REPUBLIKA.CO.ID, GARUT -- Puluhan orang di Desa Sagara, Kecamatan Cibalong, Kabupaten Garut, memilih mengungsi di balai desa akibat banjir bandang yang terjadi pada Senin (12/10). Mereka masih takut kembali ke rumahnya.
Salah seorang warga yang masih mengungsi, Lilis (50 tahun) mengatakan, sejak kejadian banjir bandang pada Senin lalu telah mengevakuasi diri ke tempat pengungsian. Aparat desa juga menginstruksikan warga untuk evakuasi. "Waktu itu air sudah 30 sentimeter. Memang dari Senin sudah surut, tapi masih takut pulang," kata dia, Rabu (14/10).
Menurut dia, sejak dua hari ke belakangan, hujan masih sering terjadi di wilayah itu. Karenanya, warga khususnya para perempuan dan anak diungsikan hingga kondisi cuaca lebih baik.
Di tempat pengungsian itu, para perempuan dan anak tidur di balai desa dengan berhimpitan. Sementara para lelaki melakukan ronda di wilayah permukiman yang berjarak sekira dua kilometer dari tempat pengungsian.
Salah seorang wargaainnya, Nia (51) mengaku masih takut kembali ke rumahnya. Sebab, selain sering terjadi banjir, menurut dia, di wilayah itu juga sering terjadi longsor. "Memang setiap tahun di sini banjir, tapi sekarang paling parah," kata dia.
Ia menginginkan, pemerintah setempat melakukan relokasi rumah warga. Sebab, ia menambahkan, warga sudah bosan dan khawatir dengan bencana yang sering terjadi.

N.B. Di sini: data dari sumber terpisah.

-- ==== Sys2Proof/Tests/Slice0.lean ====
section
/-! SUPPORT. Tests, each from a worked example of the spec named beside it, and for each statement with
hypotheses a concrete input that meets them. -/

namespace Sys2Proof.Tests

open Sys2Proof Sys2Proof.Machine

/-! Small states. -/

/-- A block with `bytes` loaded in TXB. -/
def loaded (bytes : List Byte) (valid : Bool) : State :=
  { State.reset with
    txb := Memory.writeList [] 0 bytes, txlen := BitVec.ofNat 8 bytes.length, txvalid := valid }

/-- A block that holds `bytes` as its validated frame. -/
def holding (bytes : List Byte) : State :=
  { State.reset with
    rxb := Memory.writeList [] 0 bytes, rxlen := BitVec.ofNat 8 bytes.length, rxvalid := true }

/-- A block that waits for a reply, with `bytes` in RXB. -/
def waiting (stage : RxState) (bytes : List Byte) : State :=
  { State.reset with
    acc := 0x5A, rxb := Memory.writeList [] 0 bytes, rxstate := stage
    requests := match stage with
      | .idle => []
      | .hdr => [2]
      | .body => [2, (bytes.getD 1 0).toNat - 2] }

def carrier (flag : Byte) : List Byte := [0x01, 0x0A, 0, 0, 0, 0, 0xF4, flag, 0, 0]
def envelope : List Byte := [0x01, 0x00, 0, 0, 0, 0x60, 0xAA, 0x55, 0x01, 0x00]
def isoError : List Byte := [0x01, 0x0B, 0, 0, 0, 0, 0, 0x01, 0x10, 0x1B, 0xE4]
def shortError : List Byte := [0x01, 0x0A, 0, 0, 0, 0x01, 0, 0x12, 0x18, 0xE7]

/-- The response words of an outcome. -/
def answers : Host.Outcome State Fault Refusal → Option (List ResponseWord)
  | .next s => some s.responses
  | .fault _ => none
  | .refused _ => none

/-- One view of the next state of an outcome. -/
def after {α : Type} (f : State → α) : Host.Outcome State Fault Refusal → Option α
  | .next s => some (f s)
  | .fault _ => none
  | .refused _ => none

/-! Well-formedness. -/

theorem test_strd_4_refused : Instr.wellFormed (.strd 4) = false := by decide
theorem test_strd_3_accepted : Instr.wellFormed (.strd 3) = true := by decide

/-! Decoding: the words bit by bit, from the format of R70 and the op column of R73. -/

theorem test_decode_system :
    decode 0b00000001_00000010_00000000 = .ok (.strd 2) ∧ decode 0b00000010_00000000_00000000 = .ok .srst := by
  decide

theorem test_decode_checksum :
    decode 0b00010000_00000000_00000000 = .ok .ckclr ∧
      decode 0b00010001_10000001_00000000 = .ok (.ckupd 0x81) ∧
      decode 0b00010010_00000000_00000000 = .ok .ckrd := by
  decide

theorem test_decode_builder :
    decode 0b00100000_00000000_00000000 = .ok .txclr ∧
      decode 0b00100001_11111110_00000000 = .ok (.txpush 0xFE) ∧
      decode 0b00100010_00000111_11110000 = .ok (.txpoke 0x07 0xF0) ∧
      decode 0b00100011_00000000_00000000 = .ok .txstamp ∧
      decode 0b00100100_00000000_00000000 = .ok .txseal ∧
      decode 0b00100101_00001000_00000000 = .ok (.txrd 0x08) := by
  decide

theorem test_decode_parser :
    decode 0b00110000_00000000_00000000 = .ok .recv ∧
      decode 0b00110001_00010000_00000000 = .ok (.rxrd 0x10) := by
  decide

theorem test_decode_decoder :
    decode 0b01000000_00000000_00000000 = .ok .classify ∧
      decode 0b01000001_00010101_00000000 = .ok (.emlook 0x15) := by
  decide

/-- The illegal words of V-SYS 6, 8, 9, V-FBU 30 and V-RPU 20. -/
theorem test_decode_rejects :
    decode 0x000000 = .error .unassignedOpcode ∧ decode 0x030000 = .error .unassignedOpcode ∧
      decode 0x260000 = .error .unassignedOpcode ∧ decode 0xFFFFFF = .error .unassignedOpcode ∧
      decode 0x010400 = .error .noSuchStatusRegister ∧ decode 0x010001 = .error .unusedOperandNotZero ∧
      decode 0x020100 = .error .unusedOperandNotZero ∧ decode 0x210001 = .error .unusedOperandNotZero ∧
      decode 0x300100 = .error .unusedOperandNotZero := by
  decide

/-- Bit 0 is the least significant bit of the word (R70). -/
theorem test_decodeTableWord :
    decodeTableWord 24 0x2207FF = some (.txpoke 7 0xFF) ∧ decodeTableWord 24 0x010400 = none := by
  decide

/-! One step of each operation. -/

/-- V-SYS 4, in the state of V-EDU 2. -/
theorem test_strd_result :
    answers (exec (.strd 3) { holding shortError with ecode := 0x12, emean := 6, eshort := true, evalid := true }) =
      some [0x008612] := by
  decide

/-- V-SYS 2. -/
theorem test_strd_flags : answers (exec (.strd 0) (loaded (carrier 0xFF) true)) = some [0x000001] := by decide

/-- R152's example. -/
theorem test_srst :
    after id (exec .srst { loaded (carrier 0xFF) true with acc := 0x93, rxlen := 11, rxvalid := true }) =
      some { State.reset with txb := (loaded (carrier 0xFF) true).txb, responses := [0x000000] } := by
  decide

/-- R93's example. -/
theorem test_ckclr :
    after id (exec .ckclr { State.reset with acc := 0x5A }) = some { State.reset with responses := [0x000000] } := by
  decide

/-- R94's example. -/
theorem test_ckupd :
    after id (exec (.ckupd 0xF4) { State.reset with acc := 0x0B }) =
      some { State.reset with acc := 0xFF, responses := [0x0000FF] } := by
  decide

/-- R95's example. -/
theorem test_ckrd :
    after id (exec .ckrd { State.reset with acc := 0xF8 }) =
      some { State.reset with acc := 0xF8, responses := [0x00F807] } := by
  decide

/-- R100's example: the bytes stay. -/
theorem test_txclr :
    after id (exec .txclr (loaded [0x01, 0x02] true)) =
      some { State.reset with txb := [(0, 0x01), (1, 0x02)], responses := [0x000000] } := by
  decide

/-- R101's example. -/
theorem test_txpush :
    after id (exec (.txpush 0x01) State.reset) =
      some { State.reset with txb := [(0, 0x01)], txlen := 1, responses := [0x000001] } := by
  decide

/-- V-FBU 22. -/
theorem test_txpush_full :
    answers (exec (.txpush 0x00) { State.reset with txlen := 255 }) = some [0x120000] := by
  decide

Kepala Posko Pengungsian di Desa Sagara, Ajat Sudrajat mengatakan, terdapat 60 rumah yang terdampak banjir pada Senin pagi. Namun, untuk mengantisipasi kejadian yang tak diinginkan, seluruh warga di kampung itu dievakuasi ke tempat yang lebih aman. "Masyarakat kita tetap evakuasi semua. Belum tahu sampai kapan. Sampai kondisi aman saja," kata dia.
Warga mengatakan mereka mau saja direlokasi. Karena daerah tersebut memang daerah rawan bencana. "Selain banjir, di sini juga sering terjadi longsor. Masyarakat juga umumnya sudah mau untuk direlokasi," ujarnya.
Junlah warga yang mengungnus saat ini ada 157 KK atau sekira 300 jiwa warga. Namun, yang tidur di lokasi pengungsian hanya perempuan dan anak-anak.
Ketika Republika mendatangi lokasi pengungsian, terdapat relawan yang sedang melakukan pemulihan trauma (trauma healing) kepada anak-anak yang terdampak bencana. Anak-anak itu terlihat riang mengikuti instruksi relawan melakukan permainan.
Menurut Ajat, kebutuhan yang masih diperlukan para warga adalah selimut dan logistik makanan. Sebab, warga dinilai belum bisa kembali beraktivitas dengan normal.